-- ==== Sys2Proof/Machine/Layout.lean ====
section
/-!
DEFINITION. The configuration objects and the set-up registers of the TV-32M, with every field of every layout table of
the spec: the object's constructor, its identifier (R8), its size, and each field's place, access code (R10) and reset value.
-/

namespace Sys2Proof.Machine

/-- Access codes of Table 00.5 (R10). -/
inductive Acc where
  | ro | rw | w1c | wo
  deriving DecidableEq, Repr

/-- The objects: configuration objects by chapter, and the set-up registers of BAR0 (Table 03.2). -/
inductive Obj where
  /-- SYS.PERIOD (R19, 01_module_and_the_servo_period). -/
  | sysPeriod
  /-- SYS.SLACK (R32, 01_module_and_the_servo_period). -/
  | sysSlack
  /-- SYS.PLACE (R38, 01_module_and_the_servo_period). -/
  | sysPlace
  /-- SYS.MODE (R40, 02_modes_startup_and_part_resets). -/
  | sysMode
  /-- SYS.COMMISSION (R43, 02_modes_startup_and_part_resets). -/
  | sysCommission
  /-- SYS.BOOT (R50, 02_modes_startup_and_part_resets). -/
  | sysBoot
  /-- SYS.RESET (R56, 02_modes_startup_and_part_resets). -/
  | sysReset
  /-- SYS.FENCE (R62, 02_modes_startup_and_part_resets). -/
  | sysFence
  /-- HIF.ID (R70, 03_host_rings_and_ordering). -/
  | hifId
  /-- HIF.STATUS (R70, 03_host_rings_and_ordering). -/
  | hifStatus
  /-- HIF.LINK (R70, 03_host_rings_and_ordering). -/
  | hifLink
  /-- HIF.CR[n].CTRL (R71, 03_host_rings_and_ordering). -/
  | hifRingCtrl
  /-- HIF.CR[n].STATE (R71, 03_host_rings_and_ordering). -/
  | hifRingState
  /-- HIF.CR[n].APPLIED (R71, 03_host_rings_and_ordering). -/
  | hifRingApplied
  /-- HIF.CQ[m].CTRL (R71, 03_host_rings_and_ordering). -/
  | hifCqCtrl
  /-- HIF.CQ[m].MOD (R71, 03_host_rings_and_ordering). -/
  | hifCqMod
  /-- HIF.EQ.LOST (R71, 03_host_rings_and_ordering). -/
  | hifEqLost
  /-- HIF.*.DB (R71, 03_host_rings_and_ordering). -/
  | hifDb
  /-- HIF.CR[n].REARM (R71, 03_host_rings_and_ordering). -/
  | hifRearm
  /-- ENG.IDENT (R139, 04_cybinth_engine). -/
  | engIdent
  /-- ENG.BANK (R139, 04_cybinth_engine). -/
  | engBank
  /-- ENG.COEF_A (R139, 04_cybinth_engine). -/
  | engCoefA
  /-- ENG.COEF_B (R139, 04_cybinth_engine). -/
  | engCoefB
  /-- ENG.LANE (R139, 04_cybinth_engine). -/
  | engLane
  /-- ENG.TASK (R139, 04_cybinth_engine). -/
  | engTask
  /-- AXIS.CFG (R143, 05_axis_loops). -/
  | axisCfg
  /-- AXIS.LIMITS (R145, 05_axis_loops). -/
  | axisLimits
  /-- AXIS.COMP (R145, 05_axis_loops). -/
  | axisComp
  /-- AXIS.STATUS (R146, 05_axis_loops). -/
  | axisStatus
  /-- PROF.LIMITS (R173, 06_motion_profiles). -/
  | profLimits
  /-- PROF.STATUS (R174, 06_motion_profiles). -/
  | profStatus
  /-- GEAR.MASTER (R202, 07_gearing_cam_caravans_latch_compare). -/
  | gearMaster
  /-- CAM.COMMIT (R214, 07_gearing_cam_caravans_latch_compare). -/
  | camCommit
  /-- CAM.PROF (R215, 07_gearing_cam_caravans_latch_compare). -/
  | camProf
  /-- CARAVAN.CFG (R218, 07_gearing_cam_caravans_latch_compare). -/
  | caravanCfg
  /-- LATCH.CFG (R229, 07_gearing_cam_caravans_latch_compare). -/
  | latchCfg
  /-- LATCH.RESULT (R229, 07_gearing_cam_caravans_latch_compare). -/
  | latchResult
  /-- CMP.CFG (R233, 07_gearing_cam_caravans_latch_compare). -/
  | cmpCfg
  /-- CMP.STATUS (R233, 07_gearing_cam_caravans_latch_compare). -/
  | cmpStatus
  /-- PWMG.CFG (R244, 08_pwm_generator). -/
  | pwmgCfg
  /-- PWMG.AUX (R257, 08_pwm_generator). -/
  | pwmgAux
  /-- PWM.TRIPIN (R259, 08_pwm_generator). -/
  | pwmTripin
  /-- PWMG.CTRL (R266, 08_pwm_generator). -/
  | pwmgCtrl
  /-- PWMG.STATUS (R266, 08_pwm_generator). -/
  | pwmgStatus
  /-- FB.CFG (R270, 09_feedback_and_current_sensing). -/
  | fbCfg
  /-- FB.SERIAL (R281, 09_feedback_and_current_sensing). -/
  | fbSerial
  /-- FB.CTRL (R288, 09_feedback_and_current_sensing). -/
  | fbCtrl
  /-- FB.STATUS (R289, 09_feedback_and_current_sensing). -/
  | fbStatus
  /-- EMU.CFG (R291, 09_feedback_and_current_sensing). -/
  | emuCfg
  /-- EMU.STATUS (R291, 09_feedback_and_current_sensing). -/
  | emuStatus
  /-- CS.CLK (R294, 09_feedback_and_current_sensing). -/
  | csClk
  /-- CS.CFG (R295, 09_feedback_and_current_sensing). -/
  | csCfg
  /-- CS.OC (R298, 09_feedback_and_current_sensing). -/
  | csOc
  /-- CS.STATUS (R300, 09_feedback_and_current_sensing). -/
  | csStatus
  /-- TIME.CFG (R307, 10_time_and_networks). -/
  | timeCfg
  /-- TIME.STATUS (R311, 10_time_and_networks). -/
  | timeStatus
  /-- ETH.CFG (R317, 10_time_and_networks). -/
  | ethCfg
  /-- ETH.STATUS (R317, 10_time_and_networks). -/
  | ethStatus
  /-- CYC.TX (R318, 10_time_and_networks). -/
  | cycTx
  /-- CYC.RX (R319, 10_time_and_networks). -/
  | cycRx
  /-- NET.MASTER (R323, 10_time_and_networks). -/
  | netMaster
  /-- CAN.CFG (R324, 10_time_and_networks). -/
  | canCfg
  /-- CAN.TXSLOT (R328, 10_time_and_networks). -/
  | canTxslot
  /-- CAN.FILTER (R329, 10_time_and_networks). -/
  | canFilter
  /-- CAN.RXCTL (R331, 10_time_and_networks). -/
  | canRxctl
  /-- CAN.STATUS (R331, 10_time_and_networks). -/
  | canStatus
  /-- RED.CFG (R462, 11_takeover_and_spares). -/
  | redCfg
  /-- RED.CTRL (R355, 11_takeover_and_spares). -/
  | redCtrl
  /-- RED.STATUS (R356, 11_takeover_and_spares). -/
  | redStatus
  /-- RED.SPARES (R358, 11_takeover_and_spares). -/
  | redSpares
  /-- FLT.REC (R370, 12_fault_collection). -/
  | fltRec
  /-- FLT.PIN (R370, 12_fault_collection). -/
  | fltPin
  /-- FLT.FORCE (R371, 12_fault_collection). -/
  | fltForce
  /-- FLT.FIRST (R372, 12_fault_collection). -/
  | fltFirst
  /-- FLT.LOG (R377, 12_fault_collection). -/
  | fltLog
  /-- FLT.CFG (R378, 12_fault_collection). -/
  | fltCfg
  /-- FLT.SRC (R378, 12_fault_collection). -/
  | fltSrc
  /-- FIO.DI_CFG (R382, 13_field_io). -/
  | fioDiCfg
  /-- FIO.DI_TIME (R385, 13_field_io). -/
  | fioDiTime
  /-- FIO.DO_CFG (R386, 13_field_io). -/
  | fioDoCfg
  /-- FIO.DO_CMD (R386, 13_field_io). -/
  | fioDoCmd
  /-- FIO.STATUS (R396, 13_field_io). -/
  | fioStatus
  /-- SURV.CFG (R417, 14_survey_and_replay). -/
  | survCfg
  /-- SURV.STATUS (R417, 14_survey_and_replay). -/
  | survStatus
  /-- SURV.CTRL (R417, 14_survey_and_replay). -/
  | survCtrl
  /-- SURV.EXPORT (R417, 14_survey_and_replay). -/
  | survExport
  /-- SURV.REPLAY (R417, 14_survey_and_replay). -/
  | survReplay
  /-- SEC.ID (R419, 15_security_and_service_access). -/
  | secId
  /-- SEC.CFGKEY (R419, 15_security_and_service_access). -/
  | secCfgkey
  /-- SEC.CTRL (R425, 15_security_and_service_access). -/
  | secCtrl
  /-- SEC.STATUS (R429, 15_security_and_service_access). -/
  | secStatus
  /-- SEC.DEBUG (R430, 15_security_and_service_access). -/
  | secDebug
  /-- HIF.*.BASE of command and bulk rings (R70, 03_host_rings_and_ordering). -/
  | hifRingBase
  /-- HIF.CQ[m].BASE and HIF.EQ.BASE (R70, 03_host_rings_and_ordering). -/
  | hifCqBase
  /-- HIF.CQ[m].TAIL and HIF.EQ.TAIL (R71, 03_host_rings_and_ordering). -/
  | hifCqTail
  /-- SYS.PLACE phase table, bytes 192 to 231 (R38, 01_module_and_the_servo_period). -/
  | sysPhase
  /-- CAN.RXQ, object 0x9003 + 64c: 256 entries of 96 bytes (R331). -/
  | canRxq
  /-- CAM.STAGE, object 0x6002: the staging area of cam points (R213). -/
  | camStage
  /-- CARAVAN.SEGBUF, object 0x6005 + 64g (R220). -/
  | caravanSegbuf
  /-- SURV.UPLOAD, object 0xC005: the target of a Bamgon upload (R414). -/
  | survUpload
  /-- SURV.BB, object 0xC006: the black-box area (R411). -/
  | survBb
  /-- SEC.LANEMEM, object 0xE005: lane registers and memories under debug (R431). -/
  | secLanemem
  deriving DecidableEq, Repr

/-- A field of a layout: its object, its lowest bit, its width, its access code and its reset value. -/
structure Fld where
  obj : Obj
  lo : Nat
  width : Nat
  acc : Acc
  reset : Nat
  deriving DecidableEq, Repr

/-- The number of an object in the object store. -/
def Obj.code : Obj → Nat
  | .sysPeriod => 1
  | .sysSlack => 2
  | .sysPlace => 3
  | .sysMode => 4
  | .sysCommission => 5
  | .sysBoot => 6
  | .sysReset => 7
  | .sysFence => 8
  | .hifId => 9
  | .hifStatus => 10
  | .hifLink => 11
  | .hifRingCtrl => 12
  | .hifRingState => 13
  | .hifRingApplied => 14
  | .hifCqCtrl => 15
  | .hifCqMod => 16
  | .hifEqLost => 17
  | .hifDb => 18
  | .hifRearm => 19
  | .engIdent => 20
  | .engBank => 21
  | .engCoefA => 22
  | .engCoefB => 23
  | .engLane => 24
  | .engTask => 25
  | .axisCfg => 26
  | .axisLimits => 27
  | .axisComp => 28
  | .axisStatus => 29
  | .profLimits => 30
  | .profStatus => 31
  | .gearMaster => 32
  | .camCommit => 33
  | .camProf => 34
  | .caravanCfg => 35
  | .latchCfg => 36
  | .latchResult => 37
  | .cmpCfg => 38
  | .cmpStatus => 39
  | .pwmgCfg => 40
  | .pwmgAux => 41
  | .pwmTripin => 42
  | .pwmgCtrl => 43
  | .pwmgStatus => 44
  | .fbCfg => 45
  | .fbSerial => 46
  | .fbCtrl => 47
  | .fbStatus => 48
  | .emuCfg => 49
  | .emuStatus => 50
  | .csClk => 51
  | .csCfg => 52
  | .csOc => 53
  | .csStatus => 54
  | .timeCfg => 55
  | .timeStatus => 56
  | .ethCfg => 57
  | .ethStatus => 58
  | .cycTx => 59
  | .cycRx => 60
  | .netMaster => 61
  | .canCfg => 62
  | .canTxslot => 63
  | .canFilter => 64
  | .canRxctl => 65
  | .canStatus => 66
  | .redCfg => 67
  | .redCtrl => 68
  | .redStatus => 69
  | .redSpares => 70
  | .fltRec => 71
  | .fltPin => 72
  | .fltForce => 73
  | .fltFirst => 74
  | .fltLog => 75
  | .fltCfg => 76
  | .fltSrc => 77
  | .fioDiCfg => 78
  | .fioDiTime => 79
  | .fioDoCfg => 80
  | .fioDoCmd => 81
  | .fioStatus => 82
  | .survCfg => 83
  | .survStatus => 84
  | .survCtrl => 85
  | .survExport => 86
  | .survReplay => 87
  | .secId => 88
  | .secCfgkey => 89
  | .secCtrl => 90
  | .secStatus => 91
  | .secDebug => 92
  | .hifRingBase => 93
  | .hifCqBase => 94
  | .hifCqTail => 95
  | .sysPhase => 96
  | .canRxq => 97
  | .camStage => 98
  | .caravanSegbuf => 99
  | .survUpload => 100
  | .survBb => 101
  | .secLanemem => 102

__________________________________________________

> TASK TO COMPLETE
Starting with the line above that holds "(R324, 10_time_and_networks). -/" and stopping with the line that holds "SEC.CFGKEY (R419, 15_security_and_service_access). -/", reproduce each line exactly, omitting all other lines.

> FINAL ANSWER
  /-- CAN.CFG (R324, 10_time_and_networks). -/
  | canCfg
  /-- CAN.TXSLOT (R328, 10_time_and_networks). -/
  | canTxslot
  /-- CAN.FILTER (R329, 10_time_and_networks). -/
  | canFilter
  /-- CAN.RXCTL (R331, 10_time_and_networks). -/
  | canRxctl
  /-- CAN.STATUS (R331, 10_time_and_networks). -/
  | canStatus
  /-- RED.CFG (R462, 11_takeover_and_spares). -/
  | redCfg
  /-- RED.CTRL (R355, 11_takeover_and_spares). -/
  | redCtrl
  /-- RED.STATUS (R356, 11_takeover_and_spares). -/
  | redStatus
  /-- RED.SPARES (R358, 11_takeover_and_spares). -/
  | redSpares
  /-- FLT.REC (R370, 12_fault_collection). -/
  | fltRec
  /-- FLT.PIN (R370, 12_fault_collection). -/
  | fltPin
  /-- FLT.FORCE (R371, 12_fault_collection). -/
  | fltForce
  /-- FLT.FIRST (R372, 12_fault_collection). -/
  | fltFirst
  /-- FLT.LOG (R377, 12_fault_collection). -/
  | fltLog
  /-- FLT.CFG (R378, 12_fault_collection). -/
  | fltCfg
  /-- FLT.SRC (R378, 12_fault_collection). -/
  | fltSrc
  /-- FIO.DI_CFG (R382, 13_field_io). -/
  | fioDiCfg
  /-- FIO.DI_TIME (R385, 13_field_io). -/
  | fioDiTime
  /-- FIO.DO_CFG (R386, 13_field_io). -/
  | fioDoCfg
  /-- FIO.DO_CMD (R386, 13_field_io). -/
  | fioDoCmd
  /-- FIO.STATUS (R396, 13_field_io). -/
  | fioStatus
  /-- SURV.CFG (R417, 14_survey_and_replay). -/
  | survCfg
  /-- SURV.STATUS (R417, 14_survey_and_replay). -/
  | survStatus
  /-- SURV.CTRL (R417, 14_survey_and_replay). -/
  | survCtrl
  /-- SURV.EXPORT (R417, 14_survey_and_replay). -/
  | survExport
  /-- SURV.REPLAY (R417, 14_survey_and_replay). -/
  | survReplay
  /-- SEC.ID (R419, 15_security_and_service_access). -/
  | secId
  /-- SEC.CFGKEY (R419, 15_security_and_service_access). -/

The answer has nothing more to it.